=== What is being asked ===
What you return must match the records below exactly, down to each character.

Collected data
---

-- ==== Sys2Proof/Machine/Teams.lean ====
section
/-! DEFINITION. Grids and teams: kernel descriptors (R87, R88), the room a team takes on a core (R43, R44), the orders of
teams (R179, R309), instantiation (R45, R46), and how teams and grids end or are stopped (R38, R303, R417, R419). -/

namespace Sys2Proof.Machine

/-! ## Kernel descriptors (R87, R88) -/

/-- A descriptor's 128 bytes at an address. -/
def descOf (va : Nat) (bs : List Byte) : KDesc :=
  { base := va, entry := (((va : Int) + ifieldOf bs 0 8) % 18446744073709551616).toNat, warp := fieldOf bs 8 1,
    vregs := fieldOf bs 9 1, tiles := fieldOf bs 0xA 1, barriers := fieldOf bs 0xB 1, persist := fieldOf bs 0xC 2 / 8 % 2 == 1,
    kind := fieldOf bs 0xC 2 % 8, lslice := fieldOf bs 0xE 2, scratch := fieldOf bs 0x10 4, cluster := fieldOf bs 0x14 4,
    cask := fieldOf bs 0x18 4, tx := fieldOf bs 0x1C 2, ty := fieldOf bs 0x1E 2, tz := fieldOf bs 0x20 2,
    gangX := fieldOf bs 0x22 1, gangY := fieldOf bs 0x23 1, codeSize := fieldOf bs 0x28 4 }

def KDesc.threads (d : KDesc) : Nat := d.tx * d.ty * d.tz
/-- Warps of a team (R40). -/
def KDesc.nWarps (d : KDesc) : Nat := (d.threads + d.warp - 1) / d.warp
/-- Teams of a gang; 1 without a gang shape. -/
def KDesc.gang (d : KDesc) : Nat := max (d.gangX * d.gangY) 1

/-- Fields in range and multiples of their units (R87), reserved bytes 0. -/
def descFields (d : KDesc) (bs : List Byte) : Bool :=
  (d.warp == 16 || d.warp == 32 || d.warp == 64) && decide (1 ≤ d.vregs) && decide (d.vregs ≤ 64) && decide (d.tiles ≤ 16) &&
    decide (d.barriers ≤ 32) && decide (fieldOf bs 0xC 2 < 16) && decide (d.kind ≤ 2) && d.lslice % 64 == 0 &&
    decide (d.lslice ≤ 2048) && d.scratch % 1024 == 0 && decide (d.scratch ≤ 327680) && d.cluster % 1024 == 0 &&
    decide (d.cluster ≤ 524288) && d.cask % 4096 == 0 && decide (d.cask ≤ 262144) && decide (1 ≤ d.threads) &&
    decide (d.threads ≤ 2048) &&
    ((d.gangX == 0 && d.gangY == 0) || (decide (1 ≤ d.gangX * d.gangY) && decide (d.gangX * d.gangY ≤ 16))) &&
    fieldOf bs 0x24 1 == 1 && fieldOf bs 0x25 3 == 0 && (bs.drop 0x2C).all (· == 0) && fieldOf bs 0 8 % 2 == 0

/-! ## Room on a core (R43, R44) -/

/-- What the teams on a core take: threads and slice bytes of each of its 128 lanes, warp slots of each quad, and the other
resources; `lent` is what the core lends. -/
structure CoreUse where
  lanes   : List (Nat × Nat) := List.replicate 128 (0, 0)
  slots   : List Nat := [0, 0, 0, 0]
  scratch : Nat := 0
  tiles   : Nat := 0
  cask    : Nat := 0
  lent    : Nat := 0
deriving DecidableEq, Repr

/-- Bytes that each core of a cluster lends for an allocation (R44). -/
def lendShare (cluster : Nat) : Nat := (cluster + 131071) / 131072 * 32768

/-- Scratchpad bytes of a team: .scratch and the barrier objects, by the KiB (R43). -/
def KDesc.scratchUse (d : KDesc) : Nat := (d.scratch + 32 * d.barriers + 1023) / 1024 * 1024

---

=== Finished exercise ===
-- ==== Sys2Proof/Machine/Teams.lean ====
section
/-! DEFINITION. Grids and teams: kernel descriptors (R87, R88), the room a team takes on a core (R43, R44), the orders of
teams (R179, R309), instantiation (R45, R46), and how teams and grids end or are stopped (R38, R303, R417, R419). -/

namespace Sys2Proof.Machine

/-! ## Kernel descriptors (R87, R88) -/

/-- A descriptor's 128 bytes at an address. -/
def descOf (va : Nat) (bs : List Byte) : KDesc :=
  { base := va, entry := (((va : Int) + ifieldOf bs 0 8) % 18446744073709551616).toNat, warp := fieldOf bs 8 1,
    vregs := fieldOf bs 9 1, tiles := fieldOf bs 0xA 1, barriers := fieldOf bs 0xB 1, persist := fieldOf bs 0xC 2 / 8 % 2 == 1,
    kind := fieldOf bs 0xC 2 % 8, lslice := fieldOf bs 0xE 2, scratch := fieldOf bs 0x10 4, cluster := fieldOf bs 0x14 4,
    cask := fieldOf bs 0x18 4, tx := fieldOf bs 0x1C 2, ty := fieldOf bs 0x1E 2, tz := fieldOf bs 0x20 2,
    gangX := fieldOf bs 0x22 1, gangY := fieldOf bs 0x23 1, codeSize := fieldOf bs 0x28 4 }

def KDesc.threads (d : KDesc) : Nat := d.tx * d.ty * d.tz
/-- Warps of a team (R40). -/
def KDesc.nWarps (d : KDesc) : Nat := (d.threads + d.warp - 1) / d.warp
/-- Teams of a gang; 1 without a gang shape. -/
def KDesc.gang (d : KDesc) : Nat := max (d.gangX * d.gangY) 1

/-- Fields in range and multiples of their units (R87), reserved bytes 0. -/
def descFields (d : KDesc) (bs : List Byte) : Bool :=
  (d.warp == 16 || d.warp == 32 || d.warp == 64) && decide (1 ≤ d.vregs) && decide (d.vregs ≤ 64) && decide (d.tiles ≤ 16) &&
    decide (d.barriers ≤ 32) && decide (fieldOf bs 0xC 2 < 16) && decide (d.kind ≤ 2) && d.lslice % 64 == 0 &&
    decide (d.lslice ≤ 2048) && d.scratch % 1024 == 0 && decide (d.scratch ≤ 327680) && d.cluster % 1024 == 0 &&
    decide (d.cluster ≤ 524288) && d.cask % 4096 == 0 && decide (d.cask ≤ 262144) && decide (1 ≤ d.threads) &&
    decide (d.threads ≤ 2048) &&
    ((d.gangX == 0 && d.gangY == 0) || (decide (1 ≤ d.gangX * d.gangY) && decide (d.gangX * d.gangY ≤ 16))) &&
    fieldOf bs 0x24 1 == 1 && fieldOf bs 0x25 3 == 0 && (bs.drop 0x2C).all (· == 0) && fieldOf bs 0 8 % 2 == 0

/-! ## Room on a core (R43, R44) -/

/-- What the teams on a core take: threads and slice bytes of each of its 128 lanes, warp slots of each quad, and the other
resources; `lent` is what the core lends. -/
structure CoreUse where
  lanes   : List (Nat × Nat) := List.replicate 128 (0, 0)
  slots   : List Nat := [0, 0, 0, 0]
  scratch : Nat := 0
  tiles   : Nat := 0
  cask    : Nat := 0
  lent    : Nat := 0
deriving DecidableEq, Repr

/-- Bytes that each core of a cluster lends for an allocation (R44). -/
def lendShare (cluster : Nat) : Nat := (cluster + 131071) / 131072 * 32768

/-- Scratchpad bytes of a team: .scratch and the barrier objects, by the KiB (R43). -/
def KDesc.scratchUse (d : KDesc) : Nat := (d.scratch + 32 * d.barriers + 1023) / 1024 * 1024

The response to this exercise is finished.